A large open area, popularly known as the Tooting Commons, lies at the northern end of Tooting. Historically this was two separate open spaces: Tooting Graveney Common (formerly part of Tooting Graveney parish), and Tooting Bec Common (formerly part of Streatham parish).

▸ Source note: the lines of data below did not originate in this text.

/-- Settles O8: zero in the low bits, as a number. -/
theorem logicFlags : Obligations.LogicFlags := by
  intro old sz r
  rw [← Size.zero_eq_decide]
  rfl

/-- Settles O5: the carry's formula is arithmetic on numbers below `2 ^ sz.bits`, the overflow's on three bits. -/
theorem additionFlags : Obligations.AdditionFlags := by
  intro sz s d x a us ud sm dm rm
  have hus : (sz.low s).toNat = us := Size.toNat_low sz s
  have hud : (sz.low d).toNat = ud := Size.toNat_low sz d
  refine ⟨?sum, ?carry, rfl, rfl, addOf_z sz s d x, addOverflow_formula sm dm rm, addOf_c sz s d x⟩
  case sum => rw [← hus, ← hud]; exact addOf_res_toNat sz s d x
  case carry => rw [← hus, ← hud]; rfl

/-- Settles O6: the borrow's formula is arithmetic on numbers below `2 ^ sz.bits`, the overflow's on three bits. -/
theorem subtractionFlags : Obligations.SubtractionFlags := by
  intro sz s d x a us ud sm dm rm
  have hus : (sz.low s).toNat = us := Size.toNat_low sz s
  have hud : (sz.low d).toNat = ud := Size.toNat_low sz d
  refine ⟨?difference, ?borrow, rfl, rfl, subOf_z sz s d x, subOverflow_formula sm dm rm, subOf_c sz s d x⟩
  case difference => rw [← hus, ← hud]; exact_mod_cast subOf_res_toNat sz s d x
  case borrow => rw [← hus, ← hud]; exact subOf_c_eq_decide sz s d x

/-- Settles O7: the destination is zero, so its most significant bit drops out of the formulas of `sub`. -/
theorem negationFlags : Obligations.NegationFlags := by
  intro sz d x a dm rm
  have hlow : (sz.low d).toNat = d.toNat % 2 ^ sz.bits := Size.toNat_low sz d
  refine ⟨subOf_zero_v sz d x, subOf_zero_c sz d x, fun hx => ?_⟩
  subst hx
  rw [← hlow]
  exact ⟨subOf_zero_v_iff sz d, subOf_zero_c_iff sz d⟩

/-- Settles O26: the operations read and write the low part of the register only, so its upper bits do not count. -/
theorem registerDestination : Obligations.RegisterDestination := by
  intro s t r sz ea l hs hr v d i x c hi
  simp only [List.mem_cons, List.not_mem_nil, or_false, Prod.mk.injEq] at hi
  obtain ⟨rfl, rfl, rfl⟩ | ⟨rfl, rfl, rfl⟩ | ⟨rfl, rfl, rfl⟩ | ⟨rfl, rfl, rfl⟩ := hi
  · exact runInstr_toReg hs hr (computes_addOp sz v d s.ccr) _
  · exact runInstr_toReg hs hr (computes_subOp sz v d s.ccr) _
  · exact runInstr_toReg hs hr (computes_logicOp sz v d s.ccr (Size.low_and sz)) _
  · exact runInstr_toReg hs hr (computes_logicOp sz v d s.ccr (Size.low_or sz)) _

/-- Settles O27: resolving the operand leaves the data register and the flags alone. -/
theorem operandDestination : Obligations.OperandDestination := by
  intro s t r sz ea l hs hr hw v d i x c hi
  simp only [List.mem_cons, List.not_mem_nil, or_false, Prod.mk.injEq] at hi
  obtain ⟨rfl, rfl, rfl⟩ | ⟨rfl, rfl, rfl⟩ | ⟨rfl, rfl, rfl⟩ | ⟨rfl, rfl, rfl⟩ | ⟨rfl, rfl, rfl⟩ := hi
  · exact runInstr_toEa hs hr hw (computes_addOp sz v d s.ccr) _
  · exact runInstr_toEa hs hr hw (computes_subOp sz v d s.ccr) _
  · exact runInstr_toEa hs hr hw (computes_logicOp sz v d s.ccr (Size.low_and sz)) _
  · exact runInstr_toEa hs hr hw (computes_logicOp sz v d s.ccr (Size.low_or sz)) _
  · exact runInstr_toEa hs hr hw (computes_logicOp sz v d s.ccr (Size.low_xor sz)) _

/-- Settles O28: the operand's extension words begin behind the immediate's. -/
theorem immediateDestination : Obligations.ImmediateDestination := by
  intro s t sz v ea l hs hr hw d i x c hi
  simp only [List.mem_cons, List.not_mem_nil, or_false, Prod.mk.injEq] at hi
  obtain ⟨rfl, rfl, rfl⟩ | ⟨rfl, rfl, rfl⟩ | ⟨rfl, rfl, rfl⟩ | ⟨rfl, rfl, rfl⟩ | ⟨rfl, rfl, rfl⟩ := hi
  · exact runInstr_immediate hs hr hw (computes_addOp sz v d s.ccr) _
  · exact runInstr_immediate hs hr hw (computes_subOp sz v d s.ccr) _
  · exact runInstr_immediate hs hr hw (computes_logicOp sz v d s.ccr (Size.low_and sz)) _
  · exact runInstr_immediate hs hr hw (computes_logicOp sz v d s.ccr (Size.low_or sz)) _
  · exact runInstr_immediate hs hr hw (computes_logicOp sz v d s.ccr (Size.low_xor sz)) _

/-- Settles O29: on an operand, the quick forms are immediate operations. -/
theorem quickArithmetic : Obligations.QuickArithmetic := by
  intro s q sz v
  have hq : quick q = v := by simp [quick, v]
  refine ⟨fun n hsz => ⟨?addAddr, ?subAddr⟩, ?operand⟩
  case addAddr => rw [← hq]; exact runInstr_quickOp_an hsz n _ _ 1
  case subAddr => rw [← hq]; exact runInstr_quickOp_an hsz n _ _ 1
  case operand =>
    intro t ea l hs hr hw d
    have hadd := quickOp_of_writable hs hw (fun a => a + quick q) (addOp sz (quick q))
    have hsub := quickOp_of_writable hs hw (fun a => a - quick q) (subOp sz (quick q))
    rw [exec, exec, execAddq, execSubq, hadd, hsub, hq]
    exact ⟨runInstr_immediate hs hr hw (computes_addOp sz v d s.ccr) _,
      runInstr_immediate hs hr hw (computes_subOp sz v d s.ccr) _⟩

/-- Settles O30: each reads its operands and then writes flags. -/
theorem comparisons : Obligations.Comparisons := by
  refine ⟨fun s t r sz ea l hs hr => ⟨?cmp, ?tst⟩, fun s t r long ea l hs hr => ?cmpa, fun s t sz v ea l hs hr => ?cmpi,
    fun s t u x y sz l m hs hr hd hr' => ?cmpm⟩
  case cmp =>
    rw [← (resolves_effect hs).getD]
    exact runInstr_readEa_putCcr hs hr (fun u v old => old.compare (subOf sz v (u.getD r) false)) _
  case tst => exact runInstr_readEa_putCcr hs hr (fun _ v old => old.logic sz v) _
  case cmpa =>
    exact runInstr_readEa_putCcr hs hr
      (fun u v old => old.compare (subOf .l (Size.sext (Size.ofLong long) v) (u.getA r) false)) _
  case cmpi => exact runInstr_readEa_putCcr hs hr (fun _ d old => old.compare (subOf sz v d false)) _
  case cmpm =>
    have hsource := resolves_effect hs
    have hdest := runInstr_readEa_putCcr hd hr' (fun _ d old => old.compare (subOf sz (valueOf t sz l) d false)) 1
    rw [hsource.ccr, hsource.ipAt] at hdest
    exact (runInstr_bind_ok (readEa_ok hs hr)).trans hdest

/-- Settles O31: both take the carry or borrow in from X, as it was before the instruction. -/
theorem extendedArithmetic : Obligations.ExtendedArithmetic := by
  intro s t u x y sz mem l m hs hr hd hr' hw v d flags
  exact ⟨runInstr_extendOp hs hr hd hr' hw (addOf sz), runInstr_extendOp hs hr hd hr' hw (subOf sz)⟩

/-- Settles O32: three are of the common form; TAS writes its flags before the operand, which makes no difference. -/
theorem unaryReadModifyWrite : Obligations.UnaryReadModifyWrite := by
  intro s t sz ea l hs hr hw d a b
  refine ⟨fun i x c hi => ?modify, fun hsz => ?tas⟩
  case modify =>
    simp only [List.mem_cons, List.not_mem_nil, or_false, Prod.mk.injEq] at hi
    obtain ⟨rfl, rfl, rfl⟩ | ⟨rfl, rfl, rfl⟩ | ⟨rfl, rfl, rfl⟩ := hi
    case inl => exact runInstr_modifyEa hs hr hw rfl rfl _
    case inr.inl => exact runInstr_modifyEa hs hr hw rfl rfl _
    case inr.inr => exact runInstr_modifyEa hs hr hw (Size.low_low sz (~~~d)) rfl _
  case tas =>
    subst hsz
    exact ⟨_, exec_tas hs hr hw, storesOnly_putAt hw⟩

/-- Settles O33: the three differ in the value they write, and CLR writes flags. -/
theorem setOperand : Obligations.SetOperand := by
  intro s t ea l
  refine ⟨fun sz hs hr hw => ⟨_, ?clr, storesOnly_putAt hw⟩, fun c hs hr hw => ⟨_, ?scc, storesOnly_putAt hw⟩,
    fun hs hr hw hmode => ⟨_, ?moveFromSr, storesOnly_putAt hw⟩⟩
  case clr =>
    have hflags : s.ccr.logic sz 0#32 = { s.ccr with n := false, z := true, v := false, c := false } := by cases sz <;> rfl
    rw [← hflags, ← putAt_ccr hs hw 0#32]
    exact runInstr_ok <| (resolve_readBefore_ok hs hr _).trans <| (run_bind_ok (writeLoc_ok hw)).trans <|
      (run_bind_ok (putCcr_run _ _)).trans <| advance_setCcr_ok (putAt_pc hs hw 0#32) _ _
  case scc =>
    rw [← (resolves_effect hs).ccr]
    exact runInstr_ok <| (resolve_readBefore_ok hs hr _).trans <| (run_bind_ok (EStateM.run_get t)).trans <|
      (run_bind_ok (writeLoc_ok hw)).trans <| advance_ok (putAt_pc hs hw _) _
  case moveFromSr =>
    have hmay : s.cfg.cpu.moveFromSrPrivileged = false ∨ s.isSuper = true :=
      hmode.imp_left fun hb => by rw [Cpu.moveFromSrPrivileged, hb, Bool.not_true]
    rw [← (resolves_effect hs).sr]
    exact (runInstr_requireSuper_of hmay _).trans <| runInstr_ok <| (resolve_readBefore_ok hs hr _).trans <|
      (run_bind_ok (EStateM.run_get t)).trans <| (run_bind_ok (writeLoc_ok hw)).trans <| advance_ok (putAt_pc hs hw _) _

/-- Settles O34: a product of 16-bit numbers as a product of their extensions. -/
theorem multiply : Obligations.Multiply := by
  intro s t r ea l hs hr v d pu ps
  exact ⟨runInstr_multiply hs hr (ofNat_unsignedLow_mul _ _) _, runInstr_multiply hs hr (ofInt_signedLow_mul _ _) _⟩

/-- Settles O35: both divisions are one action, over the quotient of `divOp`. -/
theorem divide : Obligations.Divide := by
  intro s t r ea l signed hs hr i v d q rem fits q16
  have hexec : exec i s = runInstr (Machine.divide r ea i.words (divOp signed) >>= fun _ => advance i.words) s := by
    cases signed <;> rfl
  have hq : (divOp signed (valueOf t .w l) d).q = q := divOp_q signed _ d
  have hrem : (divOp signed (valueOf t .w l) d).rem = rem := divOp_rem signed _ d
  have hoverflow : (divOp signed (valueOf t .w l) d).overflow = true ↔ ¬ fits := divOp_overflow_iff signed _ d hq
  have hzero : unsignedLow (valueOf t .w l) = 0 ↔ v = 0#16 := unsignedLow_eq_zero_iff _
  refine ⟨fun hv hfits => ?fits, fun hv hfits => ?overflow, fun hv => ?zero⟩
  case fits =>
    have ho := Bool.eq_false_iff.2 fun ho => hoverflow.1 ho hfits
    rw [hexec, runInstr_divide_fits hs hr (mt hzero.1 hv) ho, hq, hrem, Ccr.logic_word]
  case overflow => exact ⟨_, _, hexec.trans (runInstr_divide_overflow hs hr (mt hzero.1 hv) (hoverflow.2 hfits) _)⟩
  case zero => exact ⟨_, _, _, hexec.trans (runInstr_divide_zero hs hr (hzero.2 hv) _)⟩

end Sys2Proof
end

section
/-! SUPPORT. The shifts and rotates as a tape. Whatever the direction, the bits of the operand leave it one after another. The tape
of an operation is the sequence of all bits that leave: the operand's own, in the order they leave, then those that the operation
puts in behind them. After `r` places the operand holds bits `r` to `r + sz.bits - 1` of the tape, and bit `r - 1` was the last to
leave (44_shift_rotate.md R271 to R282). -/

namespace Sys2Proof.Machine

/-! ## Bits of an operand -/

theorem Size.getLsbD_low (sz : Size) (v : Word) (i : Nat) : (sz.low v).getLsbD i = (decide (i < sz.bits) && v.getLsbD i) := by
  rw [← BitVec.testBit_toNat, Size.toNat_low, Nat.testBit_mod_two_pow, BitVec.testBit_toNat]

theorem Size.bits_pos (sz : Size) : 0 < sz.bits := by cases sz <;> decide

theorem Size.bits_le (sz : Size) : sz.bits ≤ 32 := by cases sz <;> decide

theorem getLsbD_setWidth_ofBool (b : Bool) (i : Nat) : ((BitVec.ofBool b).setWidth 32).getLsbD i = (decide (i = 0) && b) := by
  rw [BitVec.getLsbD_setWidth, BitVec.getLsbD_ofBool]
  by_cases h : i = 0 <;> simp [h]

The commons are home to Tooting Bec Lido, which is 91.5 × 30 m.

==Sport==
Tooting shares two football clubs with nearby Mitcham: Tooting & Mitcham FC and Tooting & Mitcham Wanderers FC.

A greyhound racing track, the 'Wimbledon Stadium', was narrowly in Tooting on Plough Lane. AFC Wimbledon moved to the site in 2021.

==Markets==
Tooting has two indoor markets, with numbers of permanent stalls. The entrances of both are situated on the same street, Tooting High Street, only a few metres apart. They both have many types of outlets, but since the 2010s have also developed a focus on street food stalls. Tooting Market is the smaller of the two; the other, The Broadway Market, is one of the largest of London's indoor markets, having more than ninety stalls, and has been active since 1936.

==Notable people==
- Stephen K Amos (b. 1967), comedian
- Raymond Austin, aka Raymond DeVere-Austin, Baron of Delvin, film stuntman, actor, TV and film director, author
- Darren Bent (b. 1984), professional footballer
- Jamie Bulloch (b. 1969), translator
- Jeremy Bulloch (1945–2020), actor, best known for playing Boba Fett in the early Star Wars films
- Dave Clement (1948–1982), professional footballer
- George Cole (1925–2015), actor
- Sadie Crawford (1885–1965), stage musician
- Eliza Filby, historian
- Fuse ODG (b. 1988), rapper
- Girlschool, band
- Milton Jones (b. 1965), comedian
- Rachel Agatha Keen (b. 1997), also known as Raye, pop & R&B singer, notable for songs like "Where Is My Husband!" and "Escapism"
- Sadiq Khan (b. 1970), Labour politician (Mayor of London, former Tooting MP)
- Ramona Marquez (b. 2001), actress
- Tony Meo (b. 1959), professional snooker player
- Paul Merton (b. 1957), comedian
- Clinton Morrison (b. 1979), professional footballer
- New Musik, band
- Natasha O'Keeffe (b. 1986), actress
- Gino Rea (b. 1989), motorcycle racer
- Leroy Rosenior (b. 1964), professional football coach
- Sangharakshita, writer, Buddhist commentator, and founder of the Triratna Buddhist Community, born Dennis Lingwood in Tooting
- Bas Savage (b. 1982), professional footballer
- Tony Selby (1938–2021), actor
- Paul Sinha (b. 1970), comedian and broadcaster
- Snakefinger (1949–1987), musician
- Richard Strange (b. 1951), musician
- Jay Tabb (b. 1984), professional footballer
- Quade Taylor (b. 1993), professional footballer
- UK Subs, band
- Henning Wehn (b. 1974), comedian
- Jimmy White (b. 1962), professional snooker player
- Matt Willis (b. 1983), musician
- Alan Gowen (1947–1981), musician

==Cultural references==
Films and television programmes set in Tooting include the BBC comedy series Hugh & I (1962–67), set in the fictional Lobelia Avenue, the 2013 British-Tamil crime drama Gangs of Tooting Broadway, and the BBC comedy series Citizen Smith (1977–80), which popularised the cry "Freedom for Tooting!". The lead character in the series, Wolfie Smith (Robert Lindsay), was the founder of a fictional revolutionary socialist political organisation, the Tooting Popular Front.
Channel 4's award-winning documentary series 24 Hours in A&E was filmed at St George's Hospital in Tooting.

In André Charlot's West End revue The Charlot Show of 1926, Jessie Matthews and Henry Lytton, Jnr. sang "Silly Little Hill", which features the lyric "there's no fishing, there’s no shooting dear / and no cyclists fresh from Tooting dear", which they also recorded that year. The Kitchens of Distinction (who formed in the area) recorded "On Tooting Broadway Station" on their album The Death of Cool (1992).

In 2005, a 28 km diameter crater on Mars was named after Tooting. A geological map of Tooting Crater was published in 2015 by the U.S. Geological Survey.